- Problem description:
Would you count the lines in the material below that include the string "omega"? Only the number is needed.

- Data records:
- Opening Delimiter -

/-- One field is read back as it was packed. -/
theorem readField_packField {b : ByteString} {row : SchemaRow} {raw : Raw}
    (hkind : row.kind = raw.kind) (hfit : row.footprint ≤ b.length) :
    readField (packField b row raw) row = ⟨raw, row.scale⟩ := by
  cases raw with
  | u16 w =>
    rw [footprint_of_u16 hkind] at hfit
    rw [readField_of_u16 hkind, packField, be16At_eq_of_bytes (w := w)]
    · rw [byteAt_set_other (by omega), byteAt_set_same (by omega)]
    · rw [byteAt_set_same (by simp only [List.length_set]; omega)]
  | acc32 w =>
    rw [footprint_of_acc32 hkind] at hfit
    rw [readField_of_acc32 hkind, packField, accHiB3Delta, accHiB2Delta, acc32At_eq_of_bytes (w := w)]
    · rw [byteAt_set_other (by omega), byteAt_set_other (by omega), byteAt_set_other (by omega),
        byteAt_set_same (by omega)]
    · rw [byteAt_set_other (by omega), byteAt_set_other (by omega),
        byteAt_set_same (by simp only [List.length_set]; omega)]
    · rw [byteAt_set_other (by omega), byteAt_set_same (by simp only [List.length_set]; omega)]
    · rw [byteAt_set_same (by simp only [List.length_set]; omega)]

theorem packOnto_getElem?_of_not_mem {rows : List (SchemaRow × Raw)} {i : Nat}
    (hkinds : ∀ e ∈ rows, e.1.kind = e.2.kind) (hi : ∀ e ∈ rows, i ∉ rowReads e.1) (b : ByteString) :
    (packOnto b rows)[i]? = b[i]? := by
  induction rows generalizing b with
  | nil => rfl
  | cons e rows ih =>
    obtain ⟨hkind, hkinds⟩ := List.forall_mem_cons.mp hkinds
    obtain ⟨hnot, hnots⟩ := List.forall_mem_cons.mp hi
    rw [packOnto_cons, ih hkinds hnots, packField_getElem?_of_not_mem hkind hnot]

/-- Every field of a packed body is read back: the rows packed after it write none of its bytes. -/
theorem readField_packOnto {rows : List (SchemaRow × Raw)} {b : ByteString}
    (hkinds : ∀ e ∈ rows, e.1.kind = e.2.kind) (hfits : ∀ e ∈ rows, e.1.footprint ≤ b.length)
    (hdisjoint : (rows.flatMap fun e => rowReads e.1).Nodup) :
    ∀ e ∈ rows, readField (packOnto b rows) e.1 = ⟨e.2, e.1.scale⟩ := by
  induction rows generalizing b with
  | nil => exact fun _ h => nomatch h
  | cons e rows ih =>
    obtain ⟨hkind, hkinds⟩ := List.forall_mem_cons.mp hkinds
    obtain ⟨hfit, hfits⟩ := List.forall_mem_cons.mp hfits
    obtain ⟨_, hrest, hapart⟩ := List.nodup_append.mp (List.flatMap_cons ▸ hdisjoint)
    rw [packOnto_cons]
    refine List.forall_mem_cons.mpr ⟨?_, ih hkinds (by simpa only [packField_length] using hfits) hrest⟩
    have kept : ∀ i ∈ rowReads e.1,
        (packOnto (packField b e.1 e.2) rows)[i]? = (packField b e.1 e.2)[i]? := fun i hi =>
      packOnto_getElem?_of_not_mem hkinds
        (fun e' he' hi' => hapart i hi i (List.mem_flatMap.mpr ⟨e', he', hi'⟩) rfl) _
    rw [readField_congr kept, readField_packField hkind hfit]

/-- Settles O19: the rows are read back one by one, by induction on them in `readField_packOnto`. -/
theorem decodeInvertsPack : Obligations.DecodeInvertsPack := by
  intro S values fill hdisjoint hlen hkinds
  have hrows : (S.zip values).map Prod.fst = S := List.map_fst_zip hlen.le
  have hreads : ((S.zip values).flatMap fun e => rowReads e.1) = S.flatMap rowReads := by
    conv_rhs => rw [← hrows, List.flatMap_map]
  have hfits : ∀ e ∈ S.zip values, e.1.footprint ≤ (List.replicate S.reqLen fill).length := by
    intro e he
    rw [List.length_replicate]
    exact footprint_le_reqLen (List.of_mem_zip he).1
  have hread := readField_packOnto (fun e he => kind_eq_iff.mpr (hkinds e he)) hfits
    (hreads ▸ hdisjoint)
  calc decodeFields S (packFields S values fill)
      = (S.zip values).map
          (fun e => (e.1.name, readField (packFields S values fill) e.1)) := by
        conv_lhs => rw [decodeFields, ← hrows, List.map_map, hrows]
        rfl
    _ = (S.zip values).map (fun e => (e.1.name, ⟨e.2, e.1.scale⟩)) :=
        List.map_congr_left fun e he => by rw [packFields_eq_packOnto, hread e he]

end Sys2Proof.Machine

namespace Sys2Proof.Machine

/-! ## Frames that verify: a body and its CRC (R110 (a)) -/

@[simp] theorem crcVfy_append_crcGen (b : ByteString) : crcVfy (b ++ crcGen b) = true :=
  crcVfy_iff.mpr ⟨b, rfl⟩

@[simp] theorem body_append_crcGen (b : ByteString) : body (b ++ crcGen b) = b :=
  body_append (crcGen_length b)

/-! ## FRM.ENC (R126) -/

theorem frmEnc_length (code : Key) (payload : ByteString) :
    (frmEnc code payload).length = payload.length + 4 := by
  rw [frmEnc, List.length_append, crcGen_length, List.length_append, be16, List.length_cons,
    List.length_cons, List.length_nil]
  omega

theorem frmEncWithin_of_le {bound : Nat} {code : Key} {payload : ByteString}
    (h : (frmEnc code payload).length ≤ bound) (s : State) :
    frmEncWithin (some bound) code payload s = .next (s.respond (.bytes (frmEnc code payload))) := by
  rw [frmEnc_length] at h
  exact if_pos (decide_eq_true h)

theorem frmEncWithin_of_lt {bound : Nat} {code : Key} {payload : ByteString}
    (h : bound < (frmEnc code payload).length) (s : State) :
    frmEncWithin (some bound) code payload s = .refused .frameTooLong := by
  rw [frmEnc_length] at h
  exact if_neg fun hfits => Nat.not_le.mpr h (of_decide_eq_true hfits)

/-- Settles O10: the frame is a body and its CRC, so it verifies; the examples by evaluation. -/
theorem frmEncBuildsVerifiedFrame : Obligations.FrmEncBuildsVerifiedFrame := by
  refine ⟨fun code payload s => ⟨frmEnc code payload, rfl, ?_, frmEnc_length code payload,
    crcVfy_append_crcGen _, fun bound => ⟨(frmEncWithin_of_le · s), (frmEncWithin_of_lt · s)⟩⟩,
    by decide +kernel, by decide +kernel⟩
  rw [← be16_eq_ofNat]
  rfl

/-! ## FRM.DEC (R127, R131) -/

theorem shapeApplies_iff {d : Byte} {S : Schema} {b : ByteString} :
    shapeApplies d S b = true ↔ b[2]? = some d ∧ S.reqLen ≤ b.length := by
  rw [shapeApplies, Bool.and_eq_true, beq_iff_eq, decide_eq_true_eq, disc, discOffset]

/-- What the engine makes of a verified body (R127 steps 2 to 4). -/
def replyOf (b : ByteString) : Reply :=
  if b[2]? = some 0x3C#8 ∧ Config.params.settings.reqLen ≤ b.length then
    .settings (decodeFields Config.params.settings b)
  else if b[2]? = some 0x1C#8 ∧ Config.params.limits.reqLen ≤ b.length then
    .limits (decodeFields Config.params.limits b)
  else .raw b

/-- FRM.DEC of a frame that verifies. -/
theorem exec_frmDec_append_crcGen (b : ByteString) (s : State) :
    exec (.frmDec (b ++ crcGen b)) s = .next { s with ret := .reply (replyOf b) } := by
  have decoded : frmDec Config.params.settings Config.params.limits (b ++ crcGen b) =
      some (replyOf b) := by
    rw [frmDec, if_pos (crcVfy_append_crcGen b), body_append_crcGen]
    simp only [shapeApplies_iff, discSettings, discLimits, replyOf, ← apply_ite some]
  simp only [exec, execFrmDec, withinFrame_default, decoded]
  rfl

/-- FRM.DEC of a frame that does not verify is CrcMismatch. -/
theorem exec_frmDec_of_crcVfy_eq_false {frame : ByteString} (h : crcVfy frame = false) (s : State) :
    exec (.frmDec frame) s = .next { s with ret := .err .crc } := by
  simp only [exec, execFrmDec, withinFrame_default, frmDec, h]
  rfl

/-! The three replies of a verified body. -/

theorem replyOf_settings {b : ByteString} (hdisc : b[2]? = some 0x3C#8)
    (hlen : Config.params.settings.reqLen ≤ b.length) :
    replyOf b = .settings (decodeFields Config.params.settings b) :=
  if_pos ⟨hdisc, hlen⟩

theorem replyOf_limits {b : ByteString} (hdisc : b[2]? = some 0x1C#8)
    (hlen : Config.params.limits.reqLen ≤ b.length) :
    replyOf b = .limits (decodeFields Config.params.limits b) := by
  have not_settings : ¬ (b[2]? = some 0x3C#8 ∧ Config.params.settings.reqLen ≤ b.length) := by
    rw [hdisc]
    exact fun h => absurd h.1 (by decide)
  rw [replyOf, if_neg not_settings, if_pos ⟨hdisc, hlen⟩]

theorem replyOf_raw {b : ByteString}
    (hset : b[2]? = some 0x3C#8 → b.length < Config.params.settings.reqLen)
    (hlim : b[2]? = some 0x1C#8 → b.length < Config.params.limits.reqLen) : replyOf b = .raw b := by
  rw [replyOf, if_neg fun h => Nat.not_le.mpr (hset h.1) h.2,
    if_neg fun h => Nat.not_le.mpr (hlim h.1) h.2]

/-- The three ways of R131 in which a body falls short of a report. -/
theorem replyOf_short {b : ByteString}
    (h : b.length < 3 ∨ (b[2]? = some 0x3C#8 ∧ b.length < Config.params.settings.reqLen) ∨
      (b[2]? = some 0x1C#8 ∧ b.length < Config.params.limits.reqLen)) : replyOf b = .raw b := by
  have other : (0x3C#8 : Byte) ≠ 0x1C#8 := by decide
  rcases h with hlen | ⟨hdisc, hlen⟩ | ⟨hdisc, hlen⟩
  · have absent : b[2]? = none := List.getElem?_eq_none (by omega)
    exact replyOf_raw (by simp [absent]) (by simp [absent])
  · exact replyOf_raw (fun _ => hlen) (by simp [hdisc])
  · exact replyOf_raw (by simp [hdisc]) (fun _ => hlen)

- Closing Delimiter -

- Written reply:
10